Notes to Tables 2 and 3; * 1: styrene / butadiene / styrene block copolymer of Ciel Chemical Co., styrene content 21% by weight * 2: styrene / butadiene / styrene block copolymer of Ciel Chemical Co., Ltd. Styrene content: 40% by weight * 3: Extrusion foaming was difficult, and a secondary molded product was not obtained, and could not be evaluated.

[0067]

The rubber-modified styrenic polymer resin composition for extrusion foaming of the present invention can be prepared without using a special mixing means such as a twin-screw extruder, that is, for example, a single-screw single-stage extruder and a single-screw two-stage extrusion. By using a tandem extruder composed of an extruder, it is possible to obtain an extruded foam sheet having a sufficient foam film formation, a high closed cell rate, excellent foaming agent holding performance, and therefore excellent secondary processing properties. It is possible to easily form a container or the like having a lower surface hardness than the extruded foam sheet and having excellent flexibility and suitable for accommodating pears and peaches.
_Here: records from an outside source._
-- ==== Sys2Proof/Certificates/Slice0/Obligations.lean ====
section
/-! DEFINITION. The statements for the provers. Each docstring names the rules of spec/ it formalises. A statement of
what an instruction does is about the state after the fetch, whose PC is the address after the instruction (30_encoding.md
R90); `StepRunsDecodedInstruction` is what joins it to a step. `Decodes bs i` in a statement is the rule's Encoding
line. -/

open Sys2Proof Sys2Proof.Machine

/-! ## Encoding -/

/-- The bytes written for an instruction decode to it, whatever follows them, under either STOP_LEN (30_encoding.md R81,
R93 to R99). -/
def Obligations.EncodedInstructionDecodesBack : Prop :=
  ∀ (sl : StopLen) (i : Instr) (rest : List Byte), decode sl (encode sl i ++ rest) = .ok (i, rest)

/-- What decodes to an instruction is its encoding: no two byte strings stand for one instruction, but for the byte after
0x10 in a two-byte STOP, which is ignored (R81, 45_system.md R292). The value the encoder writes for that byte is the
model's choice (log 8), and the statement says nothing of it. -/
def Obligations.DecodedBytesAreTheEncoding : Prop :=
  ∀ (sl : StopLen) (bs : List Byte) (i : Instr) (rest : List Byte), decode sl bs = .ok (i, rest) →
    ∃ used, bs = used ++ rest ∧ used.length = (encode sl i).length ∧ used.head? = (encode sl i).head? ∧
      (i ≠ .stop → used = encode sl i)

/-- The decoder is total on bytes, and the first byte alone decides the length (R80, R91). -/
def Obligations.DecoderIsTotalAndLengthIsByFirstByte : Prop :=
  ∀ (sl : StopLen) (op : Byte) (rest : List Byte),
    1 ≤ instrLength sl op ∧ instrLength sl op ≤ 3 ∧ instrLength sl 0xCB = 2 ∧
    (instrLength sl op ≤ rest.length + 1 →
      ∃ i, decode sl (op :: rest) = .ok (i, rest.drop (instrLength sl op - 1)) ∧
        ((∃ u, i = unusedInstr u) ↔ op ∈ unusedOpcodes)) ∧
    (rest.length + 1 < instrLength sl op → decode sl (op :: rest) = .error .truncated)

/-- The CB page is uniform: the high five bits choose the operation, the low three the slot (R83, R87). -/
def Obligations.CbPageIsUniform : Prop :=
  (∀ (i : Slot), Decodes [0xCB, BitVec.ofNat 8 (0x00 + i.code)] (shiftInstr .rlc i) ∧
    Decodes [0xCB, BitVec.ofNat 8 (0x08 + i.code)] (shiftInstr .rrc i) ∧
    Decodes [0xCB, BitVec.ofNat 8 (0x10 + i.code)] (shiftInstr .rl i) ∧
    Decodes [0xCB, BitVec.ofNat 8 (0x18 + i.code)] (shiftInstr .rr i) ∧
    Decodes [0xCB, BitVec.ofNat 8 (0x20 + i.code)] (shiftInstr .sla i) ∧
    Decodes [0xCB, BitVec.ofNat 8 (0x28 + i.code)] (shiftInstr .sra i) ∧
    Decodes [0xCB, BitVec.ofNat 8 (0x30 + i.code)] (shiftInstr .swap i) ∧
    Decodes [0xCB, BitVec.ofNat 8 (0x38 + i.code)] (shiftInstr .srl i)) ∧
  (∀ (b : Oct) (i : Slot), Decodes [0xCB, BitVec.ofNat 8 (0x40 + 8 * b.code + i.code)] (bitInstr b i) ∧
    Decodes [0xCB, BitVec.ofNat 8 (0x80 + 8 * b.code + i.code)] (resInstr b i) ∧
    Decodes [0xCB, BitVec.ofNat 8 (0xC0 + 8 * b.code + i.code)] (setInstr b i)) ∧
  (Slot.code (.reg .b) = 0 ∧ Slot.code (.reg .c) = 1 ∧ Slot.code (.reg .d) = 2 ∧ Slot.code (.reg .e) = 3 ∧
    Slot.code (.reg .h) = 4 ∧ Slot.code (.reg .l) = 5 ∧ Slot.code .atHL = 6 ∧ Slot.code (.reg .a) = 7)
[Brief description of the drawings]

FIG. 1 is a longitudinal sectional view of a mold comprising a convex mold and a concave mold for vacuum forming a secondary foam molded product for testing flexibility and surface hardness from an extruded foam sheet. The numbers in the figure are numerical values of dimensions (mm).
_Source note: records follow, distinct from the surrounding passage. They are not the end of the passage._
-- ==== Sys2Proof/Laws/Words.lean ====
section
/-! SUPPORT. The halves of a word (00_scope.md R7): `join` undoes `hi` and `lo`. -/

namespace Sys2Proof

theorem lo_toNat (w : Word) : (lo w).toNat = w.toNat % 256 := by simp [lo]

theorem hi_toNat (w : Word) : (hi w).toNat = w.toNat / 256 := by
  have h := w.isLt
  simp only [hi, BitVec.toNat_setWidth, BitVec.toNat_ushiftRight, Nat.shiftRight_eq_div_pow]
  omega

theorem join_toNat (h l : Byte) : (join h l).toNat = h.toNat * 256 + l.toNat := by
  have hl := l.isLt
  rw [join, BitVec.toNat_append, Nat.shiftLeft_eq, Nat.mul_comm, ← Nat.two_pow_add_eq_or_of_lt hl]

@[simp] theorem join_hi_lo (w : Word) : join (hi w) (lo w) = w := by
  apply BitVec.eq_of_toNat_eq
  rw [join_toNat, hi_toNat, lo_toNat]
  omega

@[simp] theorem hi_join (h l : Byte) : hi (join h l) = h := by
  apply BitVec.eq_of_toNat_eq
  have hl := l.isLt
  rw [hi_toNat, join_toNat]
  omega

@[simp] theorem lo_join (h l : Byte) : lo (join h l) = l := by
  apply BitVec.eq_of_toNat_eq
  have hl := l.isLt
  rw [lo_toNat, join_toNat]
  omega

end Sys2Proof
end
──────────────────────────────────────────────────続 き Continuation of the front page (56) References JP-A-53-8293 (JP, A) JP-A-53-124574 (JP, A) JP-A-6-228357 (JP, A) 60407 (JP, B2) JP 4-49861 (JP, B2) (58) Fields surveyed (Int. Cl. ⁶ , DB name) C08J 9/04-9/14 C08L 1/00-101/14

Claims (4)

(57) [Claims] Claims: 1. As a resin component, (A) rubbery polymer particles are dispersed in a continuous phase of a styrenic polymer, and the rubbery polymer particles have an average particle size of 3 μm or less; Rubber-modified styrene-based polymer resin having a Z-average molecular weight of 330,000 or more and a methanol-soluble content of 4% by weight or less, and (B) a styrene-based polymer having a Z-average molecular weight of 700,000 or more A rubber-modified styrene-based polymer resin extruded foam sheet obtained by extrusion-foaming a rubber-modified styrene-based polymer resin composition containing a resin and a (C) volatile foaming agent. 2. A resin component comprising at least one resin selected from the group consisting of a styrene / butadiene block copolymer and a hydrogenated product thereof in an amount of 5 to 100 parts by weight of the resin component of the extruded foamed sheet according to claim 1. 25 parts by weight of resin composition
Oh Ru min, rubber-modified styrene polymer resin extruded foam sheet. 3. The extruded foam sheet according to claim 1, wherein the density of the extruded foam sheet is 0.05 to 0.2.
A rubber-modified styrene polymer resin extruded foam sheet having a closed cell ratio of 70% or more at g / cm ³ . 4. The extruded foam sheet according to claim 1, wherein the extrusion foaming is performed by a tandem extruder including a single-screw single-stage machine and a single-screw double-stage machine. A rubber-modified styrene polymer resin extruded foam sheet.